| PROBLEM TO WORK ON |
The lines from the top of the records below through the one containing "w).code = d.code := rfl" are to be transcribed exactly, and nothing else is to be added.

| DATA FOR ANALYSIS |

»»

/-! ### `Dev.raiseWorld` -/

@[simp] theorem Dev.raiseWorld_mem (d : Dev) (n : Nat) (w : Bool) : (d.raiseWorld n w).mem = d.mem := rfl
@[simp] theorem Dev.raiseWorld_regs (d : Dev) (n : Nat) (w : Bool) : (d.raiseWorld n w).regs = d.regs := rfl
@[simp] theorem Dev.raiseWorld_locked (d : Dev) (n : Nat) (w : Bool) : (d.raiseWorld n w).locked = d.locked := rfl
@[simp] theorem Dev.raiseWorld_out (d : Dev) (n : Nat) (w : Bool) : (d.raiseWorld n w).out = d.out := rfl
@[simp] theorem Dev.raiseWorld_jfe (d : Dev) (n : Nat) (w : Bool) : (d.raiseWorld n w).jfe = d.jfe := rfl
@[simp] theorem Dev.raiseWorld_evt (d : Dev) (n : Nat) (w : Bool) : (d.raiseWorld n w).evt = { d.evt with queue := d.evt.queue ++ [⟨n, w⟩] } := rfl
@[simp] theorem Dev.raiseWorld_ram (d : Dev) (n : Nat) (w : Bool) : (d.raiseWorld n w).ram = d.ram := rfl
@[simp] theorem Dev.raiseWorld_pace (d : Dev) (n : Nat) (w : Bool) : (d.raiseWorld n w).pace = d.pace := rfl
@[simp] theorem Dev.raiseWorld_power (d : Dev) (n : Nat) (w : Bool) : (d.raiseWorld n w).power = d.power := rfl
@[simp] theorem Dev.raiseWorld_boot (d : Dev) (n : Nat) (w : Bool) : (d.raiseWorld n w).boot = d.boot := rfl
@[simp] theorem Dev.raiseWorld_noc (d : Dev) (n : Nat) (w : Bool) : (d.raiseWorld n w).noc = d.noc := rfl
@[simp] theorem Dev.raiseWorld_cores (d : Dev) (n : Nat) (w : Bool) : (d.raiseWorld n w).cores = d.cores := rfl
@[simp] theorem Dev.raiseWorld_tsu (d : Dev) (n : Nat) (w : Bool) : (d.raiseWorld n w).tsu = d.tsu := rfl
@[simp] theorem Dev.raiseWorld_links (d : Dev) (n : Nat) (w : Bool) : (d.raiseWorld n w).links = d.links := rfl
@[simp] theorem Dev.raiseWorld_code (d : Dev) (n : Nat) (w : Bool) : (d.raiseWorld n w).code = d.code := rfl
@[simp] theorem Dev.raiseWorld_brx (d : Dev) (n : Nat) (w : Bool) : (d.raiseWorld n w).brx = d.brx := rfl
@[simp] theorem Dev.raiseWorld_dfe (d : Dev) (n : Nat) (w : Bool) : (d.raiseWorld n w).dfe = d.dfe := rfl
@[simp] theorem Dev.raiseWorld_eth (d : Dev) (n : Nat) (w : Bool) : (d.raiseWorld n w).eth = d.eth := rfl
@[simp] theorem Dev.raiseWorld_sec (d : Dev) (n : Nat) (w : Bool) : (d.raiseWorld n w).sec = d.sec := rfl
@[simp] theorem Dev.raiseWorld_time (d : Dev) (n : Nat) (w : Bool) : (d.raiseWorld n w).time = d.time := rfl
@[simp] theorem Dev.raiseWorld_free (d : Dev) (n : Nat) (w : Bool) : (d.raiseWorld n w).free = d.free := rfl

/-! ### `Dev.raise` -/

@[simp] theorem Dev.raise_mem (d : Dev) (n : Nat) : (d.raise n).mem = d.mem := rfl
@[simp] theorem Dev.raise_regs (d : Dev) (n : Nat) : (d.raise n).regs = d.regs := rfl
@[simp] theorem Dev.raise_locked (d : Dev) (n : Nat) : (d.raise n).locked = d.locked := rfl
@[simp] theorem Dev.raise_out (d : Dev) (n : Nat) : (d.raise n).out = d.out := rfl
@[simp] theorem Dev.raise_jfe (d : Dev) (n : Nat) : (d.raise n).jfe = d.jfe := rfl
@[simp] theorem Dev.raise_evt (d : Dev) (n : Nat) : (d.raise n).evt = { d.evt with queue := d.evt.queue ++ [⟨n, d.sourceWorld n⟩] } := rfl
@[simp] theorem Dev.raise_ram (d : Dev) (n : Nat) : (d.raise n).ram = d.ram := rfl
@[simp] theorem Dev.raise_pace (d : Dev) (n : Nat) : (d.raise n).pace = d.pace := rfl
@[simp] theorem Dev.raise_power (d : Dev) (n : Nat) : (d.raise n).power = d.power := rfl
@[simp] theorem Dev.raise_boot (d : Dev) (n : Nat) : (d.raise n).boot = d.boot := rfl
@[simp] theorem Dev.raise_noc (d : Dev) (n : Nat) : (d.raise n).noc = d.noc := rfl
@[simp] theorem Dev.raise_cores (d : Dev) (n : Nat) : (d.raise n).cores = d.cores := rfl
@[simp] theorem Dev.raise_tsu (d : Dev) (n : Nat) : (d.raise n).tsu = d.tsu := rfl
@[simp] theorem Dev.raise_links (d : Dev) (n : Nat) : (d.raise n).links = d.links := rfl
@[simp] theorem Dev.raise_code (d : Dev) (n : Nat) : (d.raise n).code = d.code := rfl
@[simp] theorem Dev.raise_brx (d : Dev) (n : Nat) : (d.raise n).brx = d.brx := rfl
@[simp] theorem Dev.raise_dfe (d : Dev) (n : Nat) : (d.raise n).dfe = d.dfe := rfl
@[simp] theorem Dev.raise_eth (d : Dev) (n : Nat) : (d.raise n).eth = d.eth := rfl
@[simp] theorem Dev.raise_sec (d : Dev) (n : Nat) : (d.raise n).sec = d.sec := rfl
@[simp] theorem Dev.raise_time (d : Dev) (n : Nat) : (d.raise n).time = d.time := rfl
@[simp] theorem Dev.raise_free (d : Dev) (n : Nat) : (d.raise n).free = d.free := rfl

/-! ### `Dev.onJfe` -/

@[simp] theorem Dev.onJfe_mem (d : Dev) (g : JfeState → JfeState) : (d.onJfe g).mem = d.mem := rfl
@[simp] theorem Dev.onJfe_regs (d : Dev) (g : JfeState → JfeState) : (d.onJfe g).regs = d.regs := rfl
@[simp] theorem Dev.onJfe_locked (d : Dev) (g : JfeState → JfeState) : (d.onJfe g).locked = d.locked := rfl
@[simp] theorem Dev.onJfe_out (d : Dev) (g : JfeState → JfeState) : (d.onJfe g).out = d.out := rfl
@[simp] theorem Dev.onJfe_jfe (d : Dev) (g : JfeState → JfeState) : (d.onJfe g).jfe = g d.jfe := rfl
@[simp] theorem Dev.onJfe_evt (d : Dev) (g : JfeState → JfeState) : (d.onJfe g).evt = d.evt := rfl
@[simp] theorem Dev.onJfe_ram (d : Dev) (g : JfeState → JfeState) : (d.onJfe g).ram = d.ram := rfl
@[simp] theorem Dev.onJfe_pace (d : Dev) (g : JfeState → JfeState) : (d.onJfe g).pace = d.pace := rfl
@[simp] theorem Dev.onJfe_power (d : Dev) (g : JfeState → JfeState) : (d.onJfe g).power = d.power := rfl
@[simp] theorem Dev.onJfe_boot (d : Dev) (g : JfeState → JfeState) : (d.onJfe g).boot = d.boot := rfl
@[simp] theorem Dev.onJfe_noc (d : Dev) (g : JfeState → JfeState) : (d.onJfe g).noc = d.noc := rfl
@[simp] theorem Dev.onJfe_cores (d : Dev) (g : JfeState → JfeState) : (d.onJfe g).cores = d.cores := rfl
@[simp] theorem Dev.onJfe_tsu (d : Dev) (g : JfeState → JfeState) : (d.onJfe g).tsu = d.tsu := rfl
@[simp] theorem Dev.onJfe_links (d : Dev) (g : JfeState → JfeState) : (d.onJfe g).links = d.links := rfl
@[simp] theorem Dev.onJfe_code (d : Dev) (g : JfeState → JfeState) : (d.onJfe g).code = d.code := rfl
@[simp] theorem Dev.onJfe_brx (d : Dev) (g : JfeState → JfeState) : (d.onJfe g).brx = d.brx := rfl
@[simp] theorem Dev.onJfe_dfe (d : Dev) (g : JfeState → JfeState) : (d.onJfe g).dfe = d.dfe := rfl
@[simp] theorem Dev.onJfe_eth (d : Dev) (g : JfeState → JfeState) : (d.onJfe g).eth = d.eth := rfl
@[simp] theorem Dev.onJfe_sec (d : Dev) (g : JfeState → JfeState) : (d.onJfe g).sec = d.sec := rfl
@[simp] theorem Dev.onJfe_time (d : Dev) (g : JfeState → JfeState) : (d.onJfe g).time = d.time := rfl
@[simp] theorem Dev.onJfe_free (d : Dev) (g : JfeState → JfeState) : (d.onJfe g).free = d.free := rfl

/-! ### `Dev.onEvt` -/

@[simp] theorem Dev.onEvt_mem (d : Dev) (g : EvtState → EvtState) : (d.onEvt g).mem = d.mem := rfl
@[simp] theorem Dev.onEvt_regs (d : Dev) (g : EvtState → EvtState) : (d.onEvt g).regs = d.regs := rfl
@[simp] theorem Dev.onEvt_locked (d : Dev) (g : EvtState → EvtState) : (d.onEvt g).locked = d.locked := rfl
@[simp] theorem Dev.onEvt_out (d : Dev) (g : EvtState → EvtState) : (d.onEvt g).out = d.out := rfl
@[simp] theorem Dev.onEvt_jfe (d : Dev) (g : EvtState → EvtState) : (d.onEvt g).jfe = d.jfe := rfl
@[simp] theorem Dev.onEvt_evt (d : Dev) (g : EvtState → EvtState) : (d.onEvt g).evt = g d.evt := rfl
@[simp] theorem Dev.onEvt_ram (d : Dev) (g : EvtState → EvtState) : (d.onEvt g).ram = d.ram := rfl
@[simp] theorem Dev.onEvt_pace (d : Dev) (g : EvtState → EvtState) : (d.onEvt g).pace = d.pace := rfl
@[simp] theorem Dev.onEvt_power (d : Dev) (g : EvtState → EvtState) : (d.onEvt g).power = d.power := rfl
@[simp] theorem Dev.onEvt_boot (d : Dev) (g : EvtState → EvtState) : (d.onEvt g).boot = d.boot := rfl
@[simp] theorem Dev.onEvt_noc (d : Dev) (g : EvtState → EvtState) : (d.onEvt g).noc = d.noc := rfl
@[simp] theorem Dev.onEvt_cores (d : Dev) (g : EvtState → EvtState) : (d.onEvt g).cores = d.cores := rfl
@[simp] theorem Dev.onEvt_tsu (d : Dev) (g : EvtState → EvtState) : (d.onEvt g).tsu = d.tsu := rfl
@[simp] theorem Dev.onEvt_links (d : Dev) (g : EvtState → EvtState) : (d.onEvt g).links = d.links := rfl
@[simp] theorem Dev.onEvt_code (d : Dev) (g : EvtState → EvtState) : (d.onEvt g).code = d.code := rfl
@[simp] theorem Dev.onEvt_brx (d : Dev) (g : EvtState → EvtState) : (d.onEvt g).brx = d.brx := rfl
@[simp] theorem Dev.onEvt_dfe (d : Dev) (g : EvtState → EvtState) : (d.onEvt g).dfe = d.dfe := rfl
@[simp] theorem Dev.onEvt_eth (d : Dev) (g : EvtState → EvtState) : (d.onEvt g).eth = d.eth := rfl
@[simp] theorem Dev.onEvt_sec (d : Dev) (g : EvtState → EvtState) : (d.onEvt g).sec = d.sec := rfl
@[simp] theorem Dev.onEvt_time (d : Dev) (g : EvtState → EvtState) : (d.onEvt g).time = d.time := rfl
@[simp] theorem Dev.onEvt_free (d : Dev) (g : EvtState → EvtState) : (d.onEvt g).free = d.free := rfl

/-! ### `Dev.onRam` -/

@[simp] theorem Dev.onRam_mem (d : Dev) (g : MemState → MemState) : (d.onRam g).mem = d.mem := rfl
@[simp] theorem Dev.onRam_regs (d : Dev) (g : MemState → MemState) : (d.onRam g).regs = d.regs := rfl
@[simp] theorem Dev.onRam_locked (d : Dev) (g : MemState → MemState) : (d.onRam g).locked = d.locked := rfl
@[simp] theorem Dev.onRam_out (d : Dev) (g : MemState → MemState) : (d.onRam g).out = d.out := rfl
@[simp] theorem Dev.onRam_jfe (d : Dev) (g : MemState → MemState) : (d.onRam g).jfe = d.jfe := rfl
@[simp] theorem Dev.onRam_evt (d : Dev) (g : MemState → MemState) : (d.onRam g).evt = d.evt := rfl
@[simp] theorem Dev.onRam_ram (d : Dev) (g : MemState → MemState) : (d.onRam g).ram = g d.ram := rfl
@[simp] theorem Dev.onRam_pace (d : Dev) (g : MemState → MemState) : (d.onRam g).pace = d.pace := rfl
@[simp] theorem Dev.onRam_power (d : Dev) (g : MemState → MemState) : (d.onRam g).power = d.power := rfl
@[simp] theorem Dev.onRam_boot (d : Dev) (g : MemState → MemState) : (d.onRam g).boot = d.boot := rfl
@[simp] theorem Dev.onRam_noc (d : Dev) (g : MemState → MemState) : (d.onRam g).noc = d.noc := rfl
@[simp] theorem Dev.onRam_cores (d : Dev) (g : MemState → MemState) : (d.onRam g).cores = d.cores := rfl
@[simp] theorem Dev.onRam_tsu (d : Dev) (g : MemState → MemState) : (d.onRam g).tsu = d.tsu := rfl
@[simp] theorem Dev.onRam_links (d : Dev) (g : MemState → MemState) : (d.onRam g).links = d.links := rfl
@[simp] theorem Dev.onRam_code (d : Dev) (g : MemState → MemState) : (d.onRam g).code = d.code := rfl
@[simp] theorem Dev.onRam_brx (d : Dev) (g : MemState → MemState) : (d.onRam g).brx = d.brx := rfl
@[simp] theorem Dev.onRam_dfe (d : Dev) (g : MemState → MemState) : (d.onRam g).dfe = d.dfe := rfl
@[simp] theorem Dev.onRam_eth (d : Dev) (g : MemState → MemState) : (d.onRam g).eth = d.eth := rfl
@[simp] theorem Dev.onRam_sec (d : Dev) (g : MemState → MemState) : (d.onRam g).sec = d.sec := rfl
@[simp] theorem Dev.onRam_time (d : Dev) (g : MemState → MemState) : (d.onRam g).time = d.time := rfl
@[simp] theorem Dev.onRam_free (d : Dev) (g : MemState → MemState) : (d.onRam g).free = d.free := rfl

««

| RESULT |
/-! ### `Dev.raiseWorld` -/

@[simp] theorem Dev.raiseWorld_mem (d : Dev) (n : Nat) (w : Bool) : (d.raiseWorld n w).mem = d.mem := rfl
@[simp] theorem Dev.raiseWorld_regs (d : Dev) (n : Nat) (w : Bool) : (d.raiseWorld n w).regs = d.regs := rfl
@[simp] theorem Dev.raiseWorld_locked (d : Dev) (n : Nat) (w : Bool) : (d.raiseWorld n w).locked = d.locked := rfl
@[simp] theorem Dev.raiseWorld_out (d : Dev) (n : Nat) (w : Bool) : (d.raiseWorld n w).out = d.out := rfl
@[simp] theorem Dev.raiseWorld_jfe (d : Dev) (n : Nat) (w : Bool) : (d.raiseWorld n w).jfe = d.jfe := rfl
@[simp] theorem Dev.raiseWorld_evt (d : Dev) (n : Nat) (w : Bool) : (d.raiseWorld n w).evt = { d.evt with queue := d.evt.queue ++ [⟨n, w⟩] } := rfl
@[simp] theorem Dev.raiseWorld_ram (d : Dev) (n : Nat) (w : Bool) : (d.raiseWorld n w).ram = d.ram := rfl
@[simp] theorem Dev.raiseWorld_pace (d : Dev) (n : Nat) (w : Bool) : (d.raiseWorld n w).pace = d.pace := rfl
@[simp] theorem Dev.raiseWorld_power (d : Dev) (n : Nat) (w : Bool) : (d.raiseWorld n w).power = d.power := rfl
@[simp] theorem Dev.raiseWorld_boot (d : Dev) (n : Nat) (w : Bool) : (d.raiseWorld n w).boot = d.boot := rfl
@[simp] theorem Dev.raiseWorld_noc (d : Dev) (n : Nat) (w : Bool) : (d.raiseWorld n w).noc = d.noc := rfl
@[simp] theorem Dev.raiseWorld_cores (d : Dev) (n : Nat) (w : Bool) : (d.raiseWorld n w).cores = d.cores := rfl
@[simp] theorem Dev.raiseWorld_tsu (d : Dev) (n : Nat) (w : Bool) : (d.raiseWorld n w).tsu = d.tsu := rfl
@[simp] theorem Dev.raiseWorld_links (d : Dev) (n : Nat) (w : Bool) : (d.raiseWorld n w).links = d.links := rfl
@[simp] theorem Dev.raiseWorld_code (d : Dev) (n : Nat) (w : Bool) : (d.raiseWorld n w).code = d.code := rfl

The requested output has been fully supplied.